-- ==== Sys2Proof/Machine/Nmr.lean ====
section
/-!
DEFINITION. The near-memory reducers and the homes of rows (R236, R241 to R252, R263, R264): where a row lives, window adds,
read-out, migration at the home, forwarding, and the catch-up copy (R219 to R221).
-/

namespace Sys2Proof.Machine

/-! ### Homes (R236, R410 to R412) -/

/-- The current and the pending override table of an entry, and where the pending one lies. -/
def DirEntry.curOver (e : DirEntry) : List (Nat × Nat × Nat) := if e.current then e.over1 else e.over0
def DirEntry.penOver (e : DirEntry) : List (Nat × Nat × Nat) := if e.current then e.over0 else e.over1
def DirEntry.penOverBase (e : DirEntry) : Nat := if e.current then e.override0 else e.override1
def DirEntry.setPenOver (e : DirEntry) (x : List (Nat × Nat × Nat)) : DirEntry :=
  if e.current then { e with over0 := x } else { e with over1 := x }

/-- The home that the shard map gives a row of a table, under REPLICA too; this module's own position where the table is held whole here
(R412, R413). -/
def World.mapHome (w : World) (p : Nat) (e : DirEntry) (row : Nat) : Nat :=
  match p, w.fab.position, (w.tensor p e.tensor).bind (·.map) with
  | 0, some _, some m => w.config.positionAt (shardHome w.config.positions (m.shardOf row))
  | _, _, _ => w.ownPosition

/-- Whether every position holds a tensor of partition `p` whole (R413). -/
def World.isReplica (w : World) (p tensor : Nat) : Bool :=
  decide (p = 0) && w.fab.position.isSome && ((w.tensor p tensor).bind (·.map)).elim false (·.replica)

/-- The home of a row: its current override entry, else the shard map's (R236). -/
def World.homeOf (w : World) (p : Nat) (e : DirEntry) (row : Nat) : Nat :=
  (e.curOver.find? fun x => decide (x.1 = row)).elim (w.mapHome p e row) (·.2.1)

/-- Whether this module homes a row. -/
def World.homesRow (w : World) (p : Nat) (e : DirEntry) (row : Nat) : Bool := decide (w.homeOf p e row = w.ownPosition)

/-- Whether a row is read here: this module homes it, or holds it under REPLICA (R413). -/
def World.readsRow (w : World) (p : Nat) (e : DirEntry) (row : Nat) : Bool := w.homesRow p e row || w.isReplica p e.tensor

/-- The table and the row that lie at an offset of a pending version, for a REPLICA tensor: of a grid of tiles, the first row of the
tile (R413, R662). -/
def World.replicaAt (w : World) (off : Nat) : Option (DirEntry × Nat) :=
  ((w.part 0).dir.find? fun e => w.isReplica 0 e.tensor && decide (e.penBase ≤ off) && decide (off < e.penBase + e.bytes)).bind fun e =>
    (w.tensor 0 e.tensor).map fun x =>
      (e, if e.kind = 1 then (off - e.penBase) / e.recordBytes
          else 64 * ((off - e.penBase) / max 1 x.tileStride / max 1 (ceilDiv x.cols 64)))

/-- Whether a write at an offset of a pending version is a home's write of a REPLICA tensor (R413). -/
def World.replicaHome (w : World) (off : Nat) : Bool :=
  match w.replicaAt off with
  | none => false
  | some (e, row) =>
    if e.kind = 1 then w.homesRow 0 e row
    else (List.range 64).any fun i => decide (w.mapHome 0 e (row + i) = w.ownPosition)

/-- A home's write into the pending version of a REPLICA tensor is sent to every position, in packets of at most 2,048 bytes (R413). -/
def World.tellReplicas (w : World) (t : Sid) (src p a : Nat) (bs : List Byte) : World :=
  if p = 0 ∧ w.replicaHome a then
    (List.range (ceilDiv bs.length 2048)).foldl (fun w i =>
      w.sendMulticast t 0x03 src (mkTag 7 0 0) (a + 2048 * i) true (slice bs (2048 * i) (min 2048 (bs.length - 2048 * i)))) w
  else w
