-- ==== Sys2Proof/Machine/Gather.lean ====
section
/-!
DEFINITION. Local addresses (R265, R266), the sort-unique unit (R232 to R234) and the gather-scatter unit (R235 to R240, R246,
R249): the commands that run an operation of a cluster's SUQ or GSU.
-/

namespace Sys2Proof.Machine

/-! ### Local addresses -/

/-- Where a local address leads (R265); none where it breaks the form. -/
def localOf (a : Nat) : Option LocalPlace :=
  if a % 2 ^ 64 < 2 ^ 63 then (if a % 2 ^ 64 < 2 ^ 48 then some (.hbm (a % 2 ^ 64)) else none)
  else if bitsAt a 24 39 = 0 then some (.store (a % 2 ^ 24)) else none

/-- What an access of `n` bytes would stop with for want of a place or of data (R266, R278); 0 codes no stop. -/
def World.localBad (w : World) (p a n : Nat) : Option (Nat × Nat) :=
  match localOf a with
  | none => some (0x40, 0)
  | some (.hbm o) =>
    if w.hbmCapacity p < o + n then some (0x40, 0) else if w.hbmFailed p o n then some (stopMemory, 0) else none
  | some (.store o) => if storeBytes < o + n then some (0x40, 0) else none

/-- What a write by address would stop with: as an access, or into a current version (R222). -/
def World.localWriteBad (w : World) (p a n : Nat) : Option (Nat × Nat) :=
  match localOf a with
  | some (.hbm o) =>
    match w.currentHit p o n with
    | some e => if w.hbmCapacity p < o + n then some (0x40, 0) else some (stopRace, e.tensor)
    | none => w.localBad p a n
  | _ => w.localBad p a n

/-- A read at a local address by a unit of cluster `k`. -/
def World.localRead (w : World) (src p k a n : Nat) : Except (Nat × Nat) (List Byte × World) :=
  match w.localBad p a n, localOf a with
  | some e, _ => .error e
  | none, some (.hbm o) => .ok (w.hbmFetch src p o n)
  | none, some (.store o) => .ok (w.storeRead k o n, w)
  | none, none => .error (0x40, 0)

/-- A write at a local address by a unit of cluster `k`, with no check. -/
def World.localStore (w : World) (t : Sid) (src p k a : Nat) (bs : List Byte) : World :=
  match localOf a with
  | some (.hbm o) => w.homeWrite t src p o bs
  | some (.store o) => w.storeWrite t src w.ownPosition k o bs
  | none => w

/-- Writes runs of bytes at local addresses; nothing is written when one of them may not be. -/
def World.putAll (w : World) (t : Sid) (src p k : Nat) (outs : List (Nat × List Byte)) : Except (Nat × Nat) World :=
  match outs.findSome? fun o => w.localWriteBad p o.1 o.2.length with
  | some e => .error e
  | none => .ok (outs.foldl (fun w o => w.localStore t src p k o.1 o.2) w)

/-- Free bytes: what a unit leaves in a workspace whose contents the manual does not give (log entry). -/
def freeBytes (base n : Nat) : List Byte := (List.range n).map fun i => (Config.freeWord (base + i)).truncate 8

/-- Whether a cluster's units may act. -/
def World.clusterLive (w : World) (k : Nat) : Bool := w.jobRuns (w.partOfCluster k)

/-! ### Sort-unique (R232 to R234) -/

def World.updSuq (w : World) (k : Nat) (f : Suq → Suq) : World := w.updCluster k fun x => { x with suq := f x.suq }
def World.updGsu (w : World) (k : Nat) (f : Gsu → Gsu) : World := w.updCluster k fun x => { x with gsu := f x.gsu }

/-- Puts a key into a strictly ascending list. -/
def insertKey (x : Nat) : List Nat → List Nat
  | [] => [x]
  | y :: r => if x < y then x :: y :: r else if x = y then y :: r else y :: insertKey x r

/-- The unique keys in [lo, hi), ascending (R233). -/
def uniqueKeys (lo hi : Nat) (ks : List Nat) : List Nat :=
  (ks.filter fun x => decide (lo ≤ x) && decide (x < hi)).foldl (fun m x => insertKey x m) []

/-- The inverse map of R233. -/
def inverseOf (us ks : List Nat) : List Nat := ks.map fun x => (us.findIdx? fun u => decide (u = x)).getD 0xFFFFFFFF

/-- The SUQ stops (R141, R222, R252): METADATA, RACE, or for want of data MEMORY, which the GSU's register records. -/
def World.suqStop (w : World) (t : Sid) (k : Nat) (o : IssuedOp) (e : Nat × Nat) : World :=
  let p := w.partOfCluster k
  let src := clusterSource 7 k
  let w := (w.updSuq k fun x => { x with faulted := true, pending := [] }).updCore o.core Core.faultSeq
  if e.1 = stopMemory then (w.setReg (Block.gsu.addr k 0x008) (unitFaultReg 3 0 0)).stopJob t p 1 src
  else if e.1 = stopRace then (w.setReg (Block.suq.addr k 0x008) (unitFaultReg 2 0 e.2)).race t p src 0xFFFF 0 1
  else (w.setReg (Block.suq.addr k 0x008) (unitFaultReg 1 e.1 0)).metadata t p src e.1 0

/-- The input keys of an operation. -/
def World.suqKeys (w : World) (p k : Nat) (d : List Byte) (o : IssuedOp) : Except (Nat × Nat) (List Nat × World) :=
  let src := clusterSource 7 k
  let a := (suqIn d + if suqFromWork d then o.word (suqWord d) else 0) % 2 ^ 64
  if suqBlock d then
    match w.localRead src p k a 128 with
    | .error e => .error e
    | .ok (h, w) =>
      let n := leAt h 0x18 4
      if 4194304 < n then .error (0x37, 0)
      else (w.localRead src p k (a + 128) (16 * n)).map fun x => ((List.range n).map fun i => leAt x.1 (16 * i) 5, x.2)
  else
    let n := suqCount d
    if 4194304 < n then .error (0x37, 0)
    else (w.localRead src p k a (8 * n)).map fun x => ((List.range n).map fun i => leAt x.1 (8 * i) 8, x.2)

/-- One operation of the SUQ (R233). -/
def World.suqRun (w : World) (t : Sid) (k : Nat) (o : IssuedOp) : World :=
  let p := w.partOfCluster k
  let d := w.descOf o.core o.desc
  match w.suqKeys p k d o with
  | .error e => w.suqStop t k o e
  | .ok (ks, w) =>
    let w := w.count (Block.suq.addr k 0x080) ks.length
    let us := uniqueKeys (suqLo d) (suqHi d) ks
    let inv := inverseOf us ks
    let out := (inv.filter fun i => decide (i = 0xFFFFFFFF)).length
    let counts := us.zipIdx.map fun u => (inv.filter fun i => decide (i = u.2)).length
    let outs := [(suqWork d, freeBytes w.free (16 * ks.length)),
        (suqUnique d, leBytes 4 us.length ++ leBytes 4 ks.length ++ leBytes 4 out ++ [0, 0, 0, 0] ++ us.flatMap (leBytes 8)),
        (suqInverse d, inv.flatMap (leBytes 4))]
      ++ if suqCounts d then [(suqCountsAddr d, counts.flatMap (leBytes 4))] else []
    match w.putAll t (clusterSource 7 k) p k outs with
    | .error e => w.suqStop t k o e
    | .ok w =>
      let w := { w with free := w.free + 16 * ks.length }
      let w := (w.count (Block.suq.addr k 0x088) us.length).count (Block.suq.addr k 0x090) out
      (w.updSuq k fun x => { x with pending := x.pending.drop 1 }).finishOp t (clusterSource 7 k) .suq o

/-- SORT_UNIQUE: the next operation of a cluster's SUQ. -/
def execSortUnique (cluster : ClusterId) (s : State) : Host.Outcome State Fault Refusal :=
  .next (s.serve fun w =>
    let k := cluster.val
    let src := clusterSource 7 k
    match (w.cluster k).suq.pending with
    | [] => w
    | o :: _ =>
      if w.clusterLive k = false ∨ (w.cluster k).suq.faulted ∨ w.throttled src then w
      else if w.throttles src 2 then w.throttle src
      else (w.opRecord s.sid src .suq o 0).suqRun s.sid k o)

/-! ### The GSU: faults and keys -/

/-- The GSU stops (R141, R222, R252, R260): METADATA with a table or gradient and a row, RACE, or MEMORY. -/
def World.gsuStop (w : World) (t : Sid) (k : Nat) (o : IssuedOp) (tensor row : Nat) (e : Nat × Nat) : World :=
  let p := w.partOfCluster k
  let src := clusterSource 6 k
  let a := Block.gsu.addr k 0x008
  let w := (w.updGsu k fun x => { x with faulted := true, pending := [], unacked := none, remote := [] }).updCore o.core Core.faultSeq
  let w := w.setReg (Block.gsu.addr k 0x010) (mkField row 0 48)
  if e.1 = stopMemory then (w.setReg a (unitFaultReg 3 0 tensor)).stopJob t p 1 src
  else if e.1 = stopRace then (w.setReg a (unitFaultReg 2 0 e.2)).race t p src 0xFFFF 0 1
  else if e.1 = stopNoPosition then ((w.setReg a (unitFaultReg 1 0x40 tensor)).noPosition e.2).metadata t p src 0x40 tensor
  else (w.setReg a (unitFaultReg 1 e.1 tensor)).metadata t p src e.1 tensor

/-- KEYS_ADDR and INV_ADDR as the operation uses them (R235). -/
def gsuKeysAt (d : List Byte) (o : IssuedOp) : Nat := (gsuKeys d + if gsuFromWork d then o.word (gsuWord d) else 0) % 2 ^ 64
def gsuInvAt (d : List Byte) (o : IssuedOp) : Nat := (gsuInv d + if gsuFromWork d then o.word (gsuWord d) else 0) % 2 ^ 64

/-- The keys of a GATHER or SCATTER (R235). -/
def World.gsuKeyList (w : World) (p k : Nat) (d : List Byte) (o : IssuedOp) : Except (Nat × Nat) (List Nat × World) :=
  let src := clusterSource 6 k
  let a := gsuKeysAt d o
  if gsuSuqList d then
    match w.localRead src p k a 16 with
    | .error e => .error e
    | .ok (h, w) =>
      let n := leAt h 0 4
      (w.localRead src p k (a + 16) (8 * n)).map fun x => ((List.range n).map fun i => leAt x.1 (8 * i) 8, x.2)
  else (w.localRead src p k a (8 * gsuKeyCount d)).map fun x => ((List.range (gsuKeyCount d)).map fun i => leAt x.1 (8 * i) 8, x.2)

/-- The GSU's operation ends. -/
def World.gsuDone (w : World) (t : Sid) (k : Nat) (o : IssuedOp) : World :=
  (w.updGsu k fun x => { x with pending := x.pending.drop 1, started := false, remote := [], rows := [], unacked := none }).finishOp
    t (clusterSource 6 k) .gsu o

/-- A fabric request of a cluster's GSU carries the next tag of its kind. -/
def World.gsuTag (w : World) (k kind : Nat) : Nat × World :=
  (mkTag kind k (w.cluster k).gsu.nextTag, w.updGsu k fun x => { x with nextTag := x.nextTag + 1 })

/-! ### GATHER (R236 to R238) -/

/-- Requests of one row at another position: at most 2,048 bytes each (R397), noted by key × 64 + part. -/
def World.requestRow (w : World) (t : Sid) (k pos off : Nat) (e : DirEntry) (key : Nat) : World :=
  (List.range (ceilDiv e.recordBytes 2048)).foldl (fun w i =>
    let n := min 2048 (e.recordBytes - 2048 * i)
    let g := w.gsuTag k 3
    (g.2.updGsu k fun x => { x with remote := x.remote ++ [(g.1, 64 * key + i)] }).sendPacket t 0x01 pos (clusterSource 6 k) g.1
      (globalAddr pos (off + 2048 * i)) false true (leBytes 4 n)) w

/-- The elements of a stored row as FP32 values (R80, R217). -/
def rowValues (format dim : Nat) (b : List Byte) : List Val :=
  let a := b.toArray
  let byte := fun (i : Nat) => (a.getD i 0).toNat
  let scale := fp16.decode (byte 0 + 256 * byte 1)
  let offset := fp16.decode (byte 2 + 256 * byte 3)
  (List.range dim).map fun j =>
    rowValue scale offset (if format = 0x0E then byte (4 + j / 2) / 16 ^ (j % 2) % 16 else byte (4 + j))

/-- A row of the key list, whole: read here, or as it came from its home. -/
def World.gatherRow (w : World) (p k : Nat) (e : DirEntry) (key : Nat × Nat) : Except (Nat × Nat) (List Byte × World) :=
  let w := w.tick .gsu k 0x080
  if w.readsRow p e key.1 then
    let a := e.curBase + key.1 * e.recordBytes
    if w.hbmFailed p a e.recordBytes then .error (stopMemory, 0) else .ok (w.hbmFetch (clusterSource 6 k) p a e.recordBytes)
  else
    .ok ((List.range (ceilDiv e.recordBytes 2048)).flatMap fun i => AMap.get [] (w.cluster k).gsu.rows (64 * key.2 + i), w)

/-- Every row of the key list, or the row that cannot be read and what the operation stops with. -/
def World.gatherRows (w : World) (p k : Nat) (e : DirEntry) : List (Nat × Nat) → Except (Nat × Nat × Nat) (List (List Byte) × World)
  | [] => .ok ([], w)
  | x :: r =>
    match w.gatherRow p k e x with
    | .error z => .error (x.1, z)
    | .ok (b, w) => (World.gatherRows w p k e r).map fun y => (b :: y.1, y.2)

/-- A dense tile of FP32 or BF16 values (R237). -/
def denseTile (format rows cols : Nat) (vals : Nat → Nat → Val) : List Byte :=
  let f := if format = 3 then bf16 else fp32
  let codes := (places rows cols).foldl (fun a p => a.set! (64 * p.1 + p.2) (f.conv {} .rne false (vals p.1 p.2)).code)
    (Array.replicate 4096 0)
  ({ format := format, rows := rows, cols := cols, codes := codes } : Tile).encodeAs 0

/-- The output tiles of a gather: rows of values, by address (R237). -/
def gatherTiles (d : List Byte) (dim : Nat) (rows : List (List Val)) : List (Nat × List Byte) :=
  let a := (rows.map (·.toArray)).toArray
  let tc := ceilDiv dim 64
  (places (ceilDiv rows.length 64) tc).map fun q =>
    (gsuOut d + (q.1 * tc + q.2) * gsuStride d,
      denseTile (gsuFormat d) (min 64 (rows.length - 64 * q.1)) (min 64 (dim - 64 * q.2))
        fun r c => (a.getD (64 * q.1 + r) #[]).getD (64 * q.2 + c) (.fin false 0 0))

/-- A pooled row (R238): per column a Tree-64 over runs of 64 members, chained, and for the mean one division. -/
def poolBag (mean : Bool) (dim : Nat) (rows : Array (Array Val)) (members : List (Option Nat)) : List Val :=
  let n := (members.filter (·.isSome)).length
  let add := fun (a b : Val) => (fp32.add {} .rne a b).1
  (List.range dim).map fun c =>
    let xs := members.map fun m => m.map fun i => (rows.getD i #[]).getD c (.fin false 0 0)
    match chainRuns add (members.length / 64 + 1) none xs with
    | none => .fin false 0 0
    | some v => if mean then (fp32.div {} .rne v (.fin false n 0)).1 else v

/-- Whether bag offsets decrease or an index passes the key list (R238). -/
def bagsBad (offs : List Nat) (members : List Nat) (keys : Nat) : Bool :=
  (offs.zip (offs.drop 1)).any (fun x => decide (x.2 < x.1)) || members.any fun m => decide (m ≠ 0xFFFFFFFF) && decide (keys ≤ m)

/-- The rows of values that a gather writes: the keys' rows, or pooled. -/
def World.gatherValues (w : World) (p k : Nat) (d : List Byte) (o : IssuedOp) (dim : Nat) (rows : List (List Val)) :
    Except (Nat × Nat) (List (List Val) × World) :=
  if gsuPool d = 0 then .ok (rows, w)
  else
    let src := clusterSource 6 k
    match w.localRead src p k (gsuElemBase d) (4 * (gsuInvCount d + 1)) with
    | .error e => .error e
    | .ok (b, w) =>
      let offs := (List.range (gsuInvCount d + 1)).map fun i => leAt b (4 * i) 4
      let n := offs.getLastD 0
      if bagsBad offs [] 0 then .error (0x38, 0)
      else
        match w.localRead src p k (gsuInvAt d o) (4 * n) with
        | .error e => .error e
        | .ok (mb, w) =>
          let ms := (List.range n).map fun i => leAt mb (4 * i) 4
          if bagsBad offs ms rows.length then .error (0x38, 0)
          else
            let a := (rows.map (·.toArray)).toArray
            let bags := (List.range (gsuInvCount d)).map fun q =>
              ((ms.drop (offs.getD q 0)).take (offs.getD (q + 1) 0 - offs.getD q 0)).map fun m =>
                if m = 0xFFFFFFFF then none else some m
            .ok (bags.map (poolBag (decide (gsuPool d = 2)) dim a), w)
-- -- --
- Exercise objective
Wherever the string "freeBytes" occurs in the records, copy the line it is in.

- Solution to this exercise
def freeBytes (base n : Nat) : List Byte := (List.range n).map fun i => (Config.freeWord (base + i)).truncate 8
    let outs := [(suqWork d, freeBytes w.free (16 * ks.length)),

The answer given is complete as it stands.